How to complete this task.
Among the records that follow, find each line holding the word "with" and copy it.

:::

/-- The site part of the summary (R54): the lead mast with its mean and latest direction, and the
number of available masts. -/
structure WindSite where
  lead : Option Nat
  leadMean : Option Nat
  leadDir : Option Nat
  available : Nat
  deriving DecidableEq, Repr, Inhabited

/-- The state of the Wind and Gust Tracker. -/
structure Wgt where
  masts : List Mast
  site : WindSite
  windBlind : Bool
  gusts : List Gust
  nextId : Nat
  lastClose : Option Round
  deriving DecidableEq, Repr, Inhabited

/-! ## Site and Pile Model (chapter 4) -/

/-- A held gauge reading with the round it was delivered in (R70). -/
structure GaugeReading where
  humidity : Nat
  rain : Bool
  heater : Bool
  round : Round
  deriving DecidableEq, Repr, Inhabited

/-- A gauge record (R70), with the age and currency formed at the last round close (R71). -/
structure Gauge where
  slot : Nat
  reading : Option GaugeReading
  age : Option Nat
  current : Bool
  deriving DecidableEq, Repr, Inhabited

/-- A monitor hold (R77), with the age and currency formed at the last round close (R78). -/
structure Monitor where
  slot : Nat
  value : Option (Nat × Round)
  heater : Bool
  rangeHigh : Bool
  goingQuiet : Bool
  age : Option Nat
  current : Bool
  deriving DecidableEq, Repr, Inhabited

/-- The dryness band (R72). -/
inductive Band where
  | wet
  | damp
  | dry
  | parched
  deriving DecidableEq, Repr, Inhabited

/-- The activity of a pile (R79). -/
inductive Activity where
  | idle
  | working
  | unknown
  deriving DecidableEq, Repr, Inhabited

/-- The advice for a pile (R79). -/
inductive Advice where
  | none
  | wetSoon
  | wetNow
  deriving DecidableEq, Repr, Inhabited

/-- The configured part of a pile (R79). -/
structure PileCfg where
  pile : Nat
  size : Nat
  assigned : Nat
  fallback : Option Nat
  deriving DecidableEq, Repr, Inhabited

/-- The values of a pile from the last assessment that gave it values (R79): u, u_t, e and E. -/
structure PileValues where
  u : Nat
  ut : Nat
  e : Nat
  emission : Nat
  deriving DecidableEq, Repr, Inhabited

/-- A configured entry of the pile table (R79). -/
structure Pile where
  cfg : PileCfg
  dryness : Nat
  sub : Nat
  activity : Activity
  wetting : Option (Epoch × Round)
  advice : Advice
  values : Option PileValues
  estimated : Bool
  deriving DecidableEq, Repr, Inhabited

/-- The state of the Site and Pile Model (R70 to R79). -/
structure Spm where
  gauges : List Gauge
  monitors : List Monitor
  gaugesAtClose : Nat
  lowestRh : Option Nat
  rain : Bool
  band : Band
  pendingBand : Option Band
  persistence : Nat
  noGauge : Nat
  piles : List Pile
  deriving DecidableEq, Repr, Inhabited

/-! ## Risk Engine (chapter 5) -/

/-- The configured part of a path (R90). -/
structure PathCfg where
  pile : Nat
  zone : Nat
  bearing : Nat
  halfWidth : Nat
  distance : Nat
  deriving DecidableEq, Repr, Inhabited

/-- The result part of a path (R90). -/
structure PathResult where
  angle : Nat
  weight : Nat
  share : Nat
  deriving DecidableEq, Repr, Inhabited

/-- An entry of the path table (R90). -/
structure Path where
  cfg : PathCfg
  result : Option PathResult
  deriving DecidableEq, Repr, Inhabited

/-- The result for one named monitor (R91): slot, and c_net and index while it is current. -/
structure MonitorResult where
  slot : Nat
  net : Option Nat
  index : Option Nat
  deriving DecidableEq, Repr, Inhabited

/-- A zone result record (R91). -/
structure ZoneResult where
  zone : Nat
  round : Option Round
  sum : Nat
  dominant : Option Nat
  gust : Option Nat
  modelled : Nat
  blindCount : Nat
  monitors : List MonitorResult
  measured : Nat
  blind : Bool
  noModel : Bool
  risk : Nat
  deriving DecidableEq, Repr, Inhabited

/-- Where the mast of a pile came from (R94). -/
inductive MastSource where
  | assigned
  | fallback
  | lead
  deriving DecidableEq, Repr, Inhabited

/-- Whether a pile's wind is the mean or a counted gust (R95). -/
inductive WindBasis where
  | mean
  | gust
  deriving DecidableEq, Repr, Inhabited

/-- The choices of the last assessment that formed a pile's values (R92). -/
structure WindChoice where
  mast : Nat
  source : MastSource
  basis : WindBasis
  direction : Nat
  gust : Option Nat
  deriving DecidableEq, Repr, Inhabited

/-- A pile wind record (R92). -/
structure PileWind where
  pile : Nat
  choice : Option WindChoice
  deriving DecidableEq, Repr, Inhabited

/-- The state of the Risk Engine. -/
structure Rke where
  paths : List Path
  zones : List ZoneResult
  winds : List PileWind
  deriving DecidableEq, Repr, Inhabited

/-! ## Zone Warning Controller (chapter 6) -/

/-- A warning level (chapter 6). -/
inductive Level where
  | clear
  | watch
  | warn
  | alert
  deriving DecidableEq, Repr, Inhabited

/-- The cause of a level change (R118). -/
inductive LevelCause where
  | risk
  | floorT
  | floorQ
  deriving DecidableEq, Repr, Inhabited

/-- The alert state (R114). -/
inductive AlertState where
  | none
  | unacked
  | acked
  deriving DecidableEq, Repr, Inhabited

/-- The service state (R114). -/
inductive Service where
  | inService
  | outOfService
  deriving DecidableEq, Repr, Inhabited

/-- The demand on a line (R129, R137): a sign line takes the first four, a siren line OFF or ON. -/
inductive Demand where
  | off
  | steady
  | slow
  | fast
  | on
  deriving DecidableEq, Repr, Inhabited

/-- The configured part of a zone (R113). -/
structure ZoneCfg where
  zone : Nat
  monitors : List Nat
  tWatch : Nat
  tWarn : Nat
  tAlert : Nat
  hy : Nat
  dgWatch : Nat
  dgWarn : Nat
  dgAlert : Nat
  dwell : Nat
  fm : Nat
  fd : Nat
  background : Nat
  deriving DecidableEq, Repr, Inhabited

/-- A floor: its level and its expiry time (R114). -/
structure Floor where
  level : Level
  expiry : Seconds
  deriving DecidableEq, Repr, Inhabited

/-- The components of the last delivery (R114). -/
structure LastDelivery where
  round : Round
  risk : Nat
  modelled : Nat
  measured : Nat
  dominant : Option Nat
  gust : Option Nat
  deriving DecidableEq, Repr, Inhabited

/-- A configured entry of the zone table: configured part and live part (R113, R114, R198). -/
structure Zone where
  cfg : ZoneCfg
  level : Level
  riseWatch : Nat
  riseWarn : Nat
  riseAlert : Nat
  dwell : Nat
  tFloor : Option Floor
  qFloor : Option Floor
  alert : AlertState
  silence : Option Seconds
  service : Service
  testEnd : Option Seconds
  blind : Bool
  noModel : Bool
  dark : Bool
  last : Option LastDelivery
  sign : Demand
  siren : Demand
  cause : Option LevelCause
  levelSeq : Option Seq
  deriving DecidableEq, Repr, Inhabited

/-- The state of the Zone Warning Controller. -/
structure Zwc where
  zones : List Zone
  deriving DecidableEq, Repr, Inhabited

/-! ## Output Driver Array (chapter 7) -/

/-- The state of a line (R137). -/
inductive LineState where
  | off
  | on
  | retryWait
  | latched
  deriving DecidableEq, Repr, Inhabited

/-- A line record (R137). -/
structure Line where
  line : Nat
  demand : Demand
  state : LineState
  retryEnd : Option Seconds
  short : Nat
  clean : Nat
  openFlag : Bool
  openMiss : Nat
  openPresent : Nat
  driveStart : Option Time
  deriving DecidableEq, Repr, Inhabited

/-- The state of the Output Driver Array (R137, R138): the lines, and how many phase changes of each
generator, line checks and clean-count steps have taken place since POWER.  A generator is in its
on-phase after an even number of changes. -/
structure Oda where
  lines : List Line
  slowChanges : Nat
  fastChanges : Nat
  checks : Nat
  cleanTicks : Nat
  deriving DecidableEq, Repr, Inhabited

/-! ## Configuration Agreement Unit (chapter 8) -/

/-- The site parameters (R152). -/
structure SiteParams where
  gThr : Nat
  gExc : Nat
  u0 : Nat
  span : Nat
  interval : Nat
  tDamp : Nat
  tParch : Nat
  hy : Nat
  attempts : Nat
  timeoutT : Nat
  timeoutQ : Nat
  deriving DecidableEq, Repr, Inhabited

:::

Answer to this task.
/-- The site part of the summary (R54): the lead mast with its mean and latest direction, and the
/-- A held gauge reading with the round it was delivered in (R70). -/
/-- A gauge record (R70), with the age and currency formed at the last round close (R71). -/
/-- A monitor hold (R77), with the age and currency formed at the last round close (R78). -/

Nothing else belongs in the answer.